Using the records below, write out again exactly the lines that begin at the line containing "(.rol (field w" and end at the line containing "(.min (field w", and no other lines.

▸ **PROVIDED INFORMATION**
--*--
/-- The persistent ranges and what they hold, as a cold start finds them: as they stand, or, where power was lost, as a valid drain has them (R395
step 6, R397). -/
def State.persistent (s : State) : List (Nat × Nat) × Memory :=
  if s.power.failing then
    match s.flash.filter Flash.valid with
    | some f => (f.persist, f.pages)
    | none => ([], [])
  else (s.persist, s.dram.filter fun e => s.persists e.1)

/-- A cold start: every step of R395; it fails where no binding is one that R13 and R133 allow. -/
def State.coldStart (s : State) : State :=
  let phys := s.phys.map fun e => (e.1, { e.2 with errors := [], errorCount := 0, former := none, setting := none })
  let links := s.links.map fun e => (e.1, { e.2 with failing := 0, diagnosing := false })
  let scanned : State := { s with binding := [], phys := phys, links := links, layout := s.layout + 1 }
  if !Config.imageOk s.firmware then s.startEnds true true
  else if Config.startFails s.tick || scanned.builtBinding.isNone then s.startEnds true false
  else
    { State.reset with
      variant := s.variant, tick := s.tick, agenda := s.agenda, focus := s.focus
      scan := { phys := phys, links := links }, phys := phys, links := links
      dram := s.persistent.2, persist := s.persistent.1
      stations := List.range (memActors s.variant), actors := List.range (memActors s.variant)
      startCount := s.startCount + 1, lastCold := true, layout := s.layout + 1, firmware := s.firmware
      host := { HostSide.reset with rootKey := s.host.rootKey, notices := s.lostNotices }.elect s.tick }

/-- COLD_START (R395). -/
def execColdStart (s : State) : Out := event s.coldStart

/-- The machine of a warm start before its swatches are restored: the stored remap, the selvage state and persistent pages, and everything
else as a start leaves it; the swatches that were being cast on are reported lost (R364, R395, R397). -/
def State.warmBase (s : State) (f : Flash) : State :=
  { State.reset with
    variant := s.variant, tick := s.tick, agenda := s.agenda, focus := s.focus
    tiles := f.hops.map fun e => (e.1, { emptyTile with gauge := e.2.1, nptr := e.2.2 })
    scan := s.scan, binding := f.binding, phys := f.errors, links := s.links, dram := f.pages, places := f.places, context := s.context
    stations := s.stations, actors := s.actors, nextSwatch := s.nextSwatch, nextNotice := s.nextNotice, gaugeGen := s.gaugeGen
    persist := f.persist, startCount := s.startCount + 1, lastCold := false, layout := s.layout, firmware := s.firmware
    host := { HostSide.reset with
      guilt := f.guilt, limits := f.limits, barred := f.barred, owner := f.owner, rootKey := s.host.rootKey
      notices := f.casting.map OwnerNotice.lost } }

/-- A swatch restored on its former tiles under its number, in the phase in which it was; or reported lost, where its launch record or image
does not read (R364, R397). -/
def State.warmSwatch (s : State) (e : Nat × Swatch × List Byte) : State :=
  let w := e.2.1
  let lost := s.notify (.lost e.1)
  match s.readVirt w.tag w.launchVa 128 with
  | .error _ => lost
  | .ok l =>
    let launch := Words.ofList (bytesWords l)
    match s.readImage launch with
    | .error _ => lost
    | .ok img =>
      match s.restoreImage e.1 e.2.2 launch img w.x0 w.y0 with
      | .error _ => lost
      | .ok s1 =>
        let s2 := s1.modSwatch e.1 fun v => { v with
          phase := w.phase, gates := w.phase == .open_ && w.preempt.isNone, stop := w.stop, preempt := w.preempt, haltReq := w.haltReq
          haltPending := w.haltPending
          afterStop := w.afterStop }
        if w.phase = .stopped then s2.stopSlots e.1 else s2
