-- ==== Sys2Proof/Decode.lean ====
section
/-! DEFINITION. Decoding the words of the tile core, total on any words, and the encoder written from the same tables (R33 to R57).
The checks come in the order of R39: the major, the func, the reserved bits, the restricted fields. Check 5, the variant, belongs to the
meanings, since it depends on the part. -/

namespace Sys2Proof

/-- The field of n bits whose lowest bit is bit lo. -/
def field (w lo n : Nat) : Nat := w / 2 ^ lo % 2 ^ n

/-- Why a word is no instruction; every reason raises fault 0x01 (R39). -/
inductive DecodeError where
  /-- Check 1: the major is not assigned. -/
  | badMajor
  /-- Check 2: a func, code or sub-field value is not assigned. -/
  | badFunc
  /-- Check 3: a reserved field is not zero. -/
  | reservedBits
  /-- Check 4: a restricted field is out of its range. -/
  | badOperand
  /-- Fewer bytes than the instruction has; only a list of bytes can end so, never a fetch. -/
  | truncated
  deriving DecidableEq, Repr

/-- Checks 3 and 4 of R39, in that order. -/
def checked (reservedOk rangeOk : Bool) (i : Instr) : Except DecodeError Instr :=
  if reservedOk then (if rangeOk then .ok i else .error .badOperand) else .error .reservedBits

def FpType.ofCode : Nat → Option FpType
  | 0 => some .f32 | 1 => some .f16 | 2 => some .bf16 | _ => none

def IntWidth.ofCode : Nat → Option IntWidth
  | 0 => some .w32 | 1 => some .w16 | 2 => some .w8 | _ => none

def CmpType.ofCode : Nat → Option CmpType
  | 0 => some .f32 | 1 => some .i32 | 2 => some .n32 | _ => none

def ElemFmt.ofCode : Nat → ElemFmt
  | 0 => .f32 | 1 => .f16 | 2 => .bf16 | 3 => .e4m3 | 4 => .e5m2 | 5 => .e3m2 | 6 => .e2m3 | 7 => .e2m1
  | 8 => .i8 | 9 => .i16 | 10 => .i32 | 11 => .i64 | 12 => .n8 | 13 => .n16 | 14 => .n32 | _ => .n64

def AtomSize.ofCode : Nat → Option AtomSize
  | 2 => some .w32 | 3 => some .w64 | _ => none

def EpRole.ofCode : Nat → Option EpRole
  | 0 => some .src | 1 => some .dst | _ => none

def EpKind.ofCode : Nat → Option EpKind
  | 0 => some .sram | 1 => some .dram | 2 => some .port | _ => none

/-- A sub-field value that is not assigned fails check 2 (R39). -/
def withType {α : Type} (t : Option α) (k : α → Except DecodeError Instr) : Except DecodeError Instr :=
  match t with
  | some x => k x
  | none => .error .badFunc

/-- Major 0x00 (R41). -/
def decodeSys (w : Nat) : Except DecodeError Instr :=
  match field w 0 4 with
  | 1 => checked (field w 16 10 == 0) (true) (.trap (field w 4 12))
  | 2 => checked (field w 4 22 == 0) (true) .tret
  | 3 => checked (field w 16 10 == 0) (true) (.brk (field w 4 12))
  | 4 => if cwAssigned (field w 4 12) then checked (field w 16 5 == 0) true (.cwr (field w 21 5) (field w 4 12)) else .error .badFunc
  | 5 => if cwAssigned (field w 4 12) then checked (field w 21 5 == 0) true (.cww (field w 16 5) (field w 4 12)) else .error .badFunc
  | 6 => checked (field w 4 12 == 0) (true) (.waitev (field w 21 5) (field w 16 5))
  | 7 => checked (field w 4 17 == 0) (true) (.rdcyc (field w 21 5))
  | 8 => checked (field w 4 22 == 0) (true) .haltq
  | _ => .error .badFunc

/-- Major 0x01 (R42). -/
def decodeSop (w : Nat) : Except DecodeError Instr :=
  match field w 0 11 with
  | 0 => .ok (.add (field w 21 5) (field w 16 5) (field w 11 5))
  | 1 => .ok (.sub (field w 21 5) (field w 16 5) (field w 11 5))
  | 2 => .ok (.and (field w 21 5) (field w 16 5) (field w 11 5))
  | 3 => .ok (.or (field w 21 5) (field w 16 5) (field w 11 5))
  | 4 => .ok (.xor (field w 21 5) (field w 16 5) (field w 11 5))
  | 5 => .ok (.andn (field w 21 5) (field w 16 5) (field w 11 5))
  | 6 => .ok (.orn (field w 21 5) (field w 16 5) (field w 11 5))
  | 7 => .ok (.xnor (field w 21 5) (field w 16 5) (field w 11 5))
  | 8 => .ok (.sll (field w 21 5) (field w 16 5) (field w 11 5))
  | 9 => .ok (.srl (field w 21 5) (field w 16 5) (field w 11 5))
  | 10 => .ok (.sra (field w 21 5) (field w 16 5) (field w 11 5))
  | 11 => .ok (.rol (field w 21 5) (field w 16 5) (field w 11 5))
  | 12 => .ok (.ror (field w 21 5) (field w 16 5) (field w 11 5))
  | 16 => .ok (.slt (field w 21 5) (field w 16 5) (field w 11 5))
  | 17 => .ok (.sltn (field w 21 5) (field w 16 5) (field w 11 5))
  | 18 => .ok (.min (field w 21 5) (field w 16 5) (field w 11 5))
  | 19 => .ok (.max (field w 21 5) (field w 16 5) (field w 11 5))
  | 20 => .ok (.minn (field w 21 5) (field w 16 5) (field w 11 5))
  | 21 => .ok (.maxn (field w 21 5) (field w 16 5) (field w 11 5))
  | 24 => .ok (.addw (field w 21 5) (field w 16 5) (field w 11 5))
  | 25 => .ok (.subw (field w 21 5) (field w 16 5) (field w 11 5))
  | 32 => .ok (.mul (field w 21 5) (field w 16 5) (field w 11 5))
  | 33 => .ok (.mulh (field w 21 5) (field w 16 5) (field w 11 5))
  | 34 => .ok (.mulhn (field w 21 5) (field w 16 5) (field w 11 5))
  | 36 => .ok (.div (field w 21 5) (field w 16 5) (field w 11 5))
  | 37 => .ok (.divn (field w 21 5) (field w 16 5) (field w 11 5))
  | 38 => .ok (.rem (field w 21 5) (field w 16 5) (field w 11 5))
  | 39 => .ok (.remn (field w 21 5) (field w 16 5) (field w 11 5))
  | 48 => checked (field w 11 5 == 0) (true) (.clz (field w 21 5) (field w 16 5))
  | 49 => checked (field w 11 5 == 0) (true) (.ctz (field w 21 5) (field w 16 5))
  | 50 => checked (field w 11 5 == 0) (true) (.popc (field w 21 5) (field w 16 5))
  | 51 => checked (field w 11 5 == 0) (true) (.bswap (field w 21 5) (field w 16 5))
  | 52 => checked (field w 11 5 == 0) (true) (.sextI8 (field w 21 5) (field w 16 5))
  | 53 => checked (field w 11 5 == 0) (true) (.sextI16 (field w 21 5) (field w 16 5))
  | 54 => checked (field w 11 5 == 0) (true) (.sextI32 (field w 21 5) (field w 16 5))
  | 56 => checked (field w 11 5 == 0) (true) (.zextN8 (field w 21 5) (field w 16 5))
  | 57 => checked (field w 11 5 == 0) (true) (.zextN16 (field w 21 5) (field w 16 5))
  | 58 => checked (field w 11 5 == 0) (true) (.zextN32 (field w 21 5) (field w 16 5))
  | _ => .error .badFunc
--*--
▸ **SOLUTION TO THIS EXERCISE**
  | 11 => .ok (.rol (field w 21 5) (field w 16 5) (field w 11 5))
  | 12 => .ok (.ror (field w 21 5) (field w 16 5) (field w 11 5))
  | 16 => .ok (.slt (field w 21 5) (field w 16 5) (field w 11 5))
  | 17 => .ok (.sltn (field w 21 5) (field w 16 5) (field w 11 5))
  | 18 => .ok (.min (field w 21 5) (field w 16 5) (field w 11 5))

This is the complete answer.